Known limitations

This page documents current limitations of the Mistral platform. We actively work to address these. Check the changelogs for updates.

Context window

Context window

ModelMax context length
Mistral Small32,768 tokens
Mistral Medium32,768 tokens
Mistral Large131,072 tokens
Codestral32,768 tokens
Ministral 3B / 8B131,072 tokens
Pixtral Large131,072 tokens
  • Requests exceeding the model's context window return a 400 Bad Request error.
  • Token counts include both input and output tokens. Plan your max_tokens accordingly.
Rate limits

Rate limits

Rate limits vary by subscription tier and model. When exceeded, the API returns 429 Too Many Requests.
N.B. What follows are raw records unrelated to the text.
-- ==== Sys2Proof/Machine/RegMap.lean ====
section
/-!
DEFINITION. The control-space registers of the spec, table by table: the place of every field (`Fld`) under the spec's own
register and field names, and for every register its offset, count and stride, its reset word and the access type of each
field (Table 0.7). Sources: Tables 1.9 to 1.15 (R53), 3.7 to 3.12 (R127), 4.12 to 4.20 (R175), 5.11 to 5.21 (R214 to R216),
6.13 to 6.19 (R256), 7.15 to 7.19 (R301), 8.14 to 8.18 (R337), 9.15 to 9.21 (R378, R379), 11.4, 11.5, 11.13, 11.16, 11.20,
11.21 (R396, R397, R421, R430, R431), 12.2, 12.5, 12.9, 12.18 (R433 to R439, R454), 13.11 to 13.14 (R475).
A reset entry that the tables give as BCR, record, fuse, straps, kept or a live measurement stands here as 0
(assumption 3); a unit letter (t, s, d, p) is the unit's own number, placed at the bit the last option names.
-/
namespace Sys2Proof.Machine

/-- A register field: offset of its register within its block, high bit, low bit. -/
structure Fld where
  off : Nat
  hi : Nat
  lo : Nat
deriving DecidableEq, Repr

/-- Access types of Table 0.7, R19. -/
inductive Access where
  | ro | rw | wo | w1c | w1s | rc
deriving DecidableEq, Repr

structure FieldDef where
  hi : Nat
  lo : Nat
  acc : Access
deriving DecidableEq, Repr

/-- One row of an offset map: `count` registers from `off`, `stride` apart. -/
structure RegDef where
  off : Nat
  count : Nat
  stride : Nat
  reset : Word
  unitBit : Option Nat
  fields : List FieldDef
deriving DecidableEq, Repr

/-- The kinds of control-space window, Table 1.4. -/
inductive Win where
  | tile | slice | stack | lpd | port | bridge | clk | infl | power | xof | fliuf | debug
deriving DecidableEq, Repr

namespace Fld
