/-! ### 2^a and log2 a, correctly rounded (R163)

Both results are irrational except at exact cases. A lower bound with far more places than a format has decides the rounding:
the result lies strictly above the bound and below the next place of it. -/

/-- The product over the bits of a fraction f = 0.b1 b2 … bj of the powers 2^(2^−i), rounded down at n places. `r` holds
2^(2^−i), and each call takes its square root; `f` holds the remaining bits, `j` of them. -/
def exp2Frac (n f : Nat) : Nat → Nat → Nat → Nat
  | 0, _, acc => acc
  | j + 1, r, acc =>
    let r' := isqrt (r * 2 ^ n)
    exp2Frac n f j r' (if f / 2 ^ j % 2 = 1 then acc * r' / 2 ^ n else acc)

/-- A magnitude strictly above the bound b / 2^n × 2^k, rounded once. -/
def boundRound (c : Nat) (rtz neg : Bool) (b n : Nat) (k : Int) : Res :=
  let p := ratioOf b (2 ^ n) k
  let l := lastPlace c (ratioLog p.1 p.2)
  let x := ratioOf p.1 p.2 (-l)
  let q := x.1 / x.2
  let cut := if 2 * (x.1 % x.2) < x.2 then 1 else 3
  let r := roundCut rtz q cut
  if overflows c neg r l then (if rtz then .fin neg (fmtMax c).1 (fmtMax c).2 else .inf neg, true)
  else (.fin neg r l, false)

/-- 2^a: exact at integers; 2^±infinity is +infinity or +0. Beyond ±16384 every format overflows or underflows. -/
def fpExp2 (c : Nat) (rtz : Bool) : Val → Res
  | .nan => (.nan, false)
  | .inf s => (if s then .zero else .inf false, false)
  | .fin s m e =>
    if m = 0 then (.fin false 1 0, false)
    else if magGt m e 16384 0 then
      if s then (.zero, false)
      else (if rtz then .fin false (fmtMax c).1 (fmtMax c).2 else .inf false, true)
    else if 0 ≤ e then
      let i := Int.ofNat (m * 2 ^ e.toNat)
      roundVal c rtz (.fin false 1 (if s then -i else i))
    else
      let j := (-e).toNat
      let i := if s then - Int.ofNat m else Int.ofNat m
      let k := i / Int.ofNat (2 ^ j)
      let f := (i % Int.ofNat (2 ^ j)).toNat
      if f = 0 then roundVal c rtz (.fin false 1 k)
      else boundRound c rtz false (exp2Frac (j + 192) f j (2 * 2 ^ (j + 192)) (2 ^ (j + 192))) (j + 192) k

/-- `j` further bits of log2 of a value in [1, 2) bracketed by its lower bound x / 2^n: square, take the integer bit. -/
def log2Bits (n : Nat) : Nat → Nat → Nat → Nat
  | 0, _, acc => acc
  | j + 1, x, acc =>
    let y := x * x / 2 ^ n
    if 2 * 2 ^ n ≤ y then log2Bits n j (y / 2) (2 * acc + 1) else log2Bits n j y (2 * acc)
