/-- The power controller and the pins of Table 13.15 beside the power registers: the last 1,000 samples' power in milliwatts,
newest first (R457), runs of samples with a sense mismatch, with an input below 33.0 V, with PWR_EN low, and with an input
within 35.0 V to 46.0 V while PWR_EN is high (R458, R462, R463, Table 13.1), rails and sensors that fell back or are excluded, the latest readings and how often in a row each was above its trip limit
(R468), rail groups that are on, the stage of Table 13.8 (0 none; 1 always-on converter starting; 2 debounce; 3 charging;
4 input power good; 4 + g group g good), the latch of R463, the cause of the last protective off, microseconds since group 0
was good, the PMBus status bits (STATUS_VOUT, STATUS_INPUT, STATUS_TEMPERATURE, a byte each). -/
structure PowerSt where
  samples : List Nat
  senseRun : Nat
  underRun : Nat
  enLow : Nat
  goodRun : Nat
  railsLocal : List Nat
  invalid : List Nat
  temps : SMap (BitVec 16)
  hot : SMap Nat
  groupsOn : Nat
  stage : Nat
  latched : Bool
  offCause : Nat
  enHigh : Bool
  resetHigh : Bool
  faultN : Bool
  usUp : Nat
  status : Nat
  modid : BitVec 5
deriving DecidableEq, Repr

/-- DESIGN CHOICE: assumption 3. -/
def PowerSt.on : PowerSt where
  samples := []
  senseRun := 0
  underRun := 0
  enLow := 0
  goodRun := 0
  railsLocal := []
  invalid := []
  temps := []
  hot := []
  groupsOn := 6
  stage := 10
  latched := false
  offCause := 0
  enHigh := true
  resetHigh := true
  faultN := true
  usUp := 0
  status := 0
  modid := 0

/-- The last answer a requester received: the model's own output (not a state of the spec). -/
structure Resp where
  busError : Bool
  status : Nat
  value : Word
  data : List Byte
deriving DecidableEq, Repr

def Resp.none : Resp := ⟨false, 0, 0, []⟩

end Sys2Proof.Machine
end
  • Requests per second and tokens per minute are enforced independently.
  • Limits apply per API key, not per workspace.
  • Batch processing does not count against real-time rate limits.
tip

Check the X-RateLimit-Remaining response header to monitor your usage before hitting the limit.

File uploads

File uploads

  • Maximum file size: 512 MB
  • Supported formats for OCR: PDF, PNG, JPG, JPEG, TIFF, BMP, GIF, WEBP
  • Uploaded files are retained for 30 days unless deleted earlier.
Batch processing

Batch processing

  • Maximum batch file size: 512 MB.
  • Maximum requests per batch: 100,000.
  • Batch jobs are processed asynchronously; completion time depends on queue depth and request complexity.
  • Batch results are available for download for 24 hours after completion.
Streaming

Streaming

  • Streaming connections time out after 10 minutes of inactivity.
  • stream_options.include_usage must be explicitly set to receive token usage in stream events.
  • Some client HTTP libraries may buffer streamed responses; ensure chunked transfer encoding is handled correctly.
Function calling

Function calling

  • Maximum number of tools per request: 128.
  • Tool descriptions are included in the token count. Long descriptions reduce available context for messages.
  • Parallel function calls are supported but may return calls in any order.
  • tool_choice: "any" forces a tool call but does not guarantee which tool is selected.
JSON mode

JSON mode

  • When response_format: {"type": "json_object"} is set, the model always returns valid JSON.
  • You must include "JSON" in the system or user prompt. Otherwise the model may produce an infinite whitespace stream.
  • JSON mode does not guarantee adherence to a specific schema. Use function calling for structured outputs.
Vision

Vision

  • Maximum image size: 20 MB per image.
  • Supported formats: PNG, JPG, JPEG, GIF, WEBP.
  • Maximum images per request depends on the model and total token budget.
  • Images are resized internally; very small images may lose detail.
Audio transcription

Audio transcription

  • Supported formats: WAV, MP3, FLAC, OGG, WEBM.
  • Maximum audio duration: 60 minutes.
  • Maximum file size: 500 MB.
  • Transcription is optimized for clear speech; heavy background noise reduces accuracy.
Regional availability

Regional availability

  • The Mistral API is served from EU data centers by default.
  • Some models may not be available in all regions. Check the models page for details.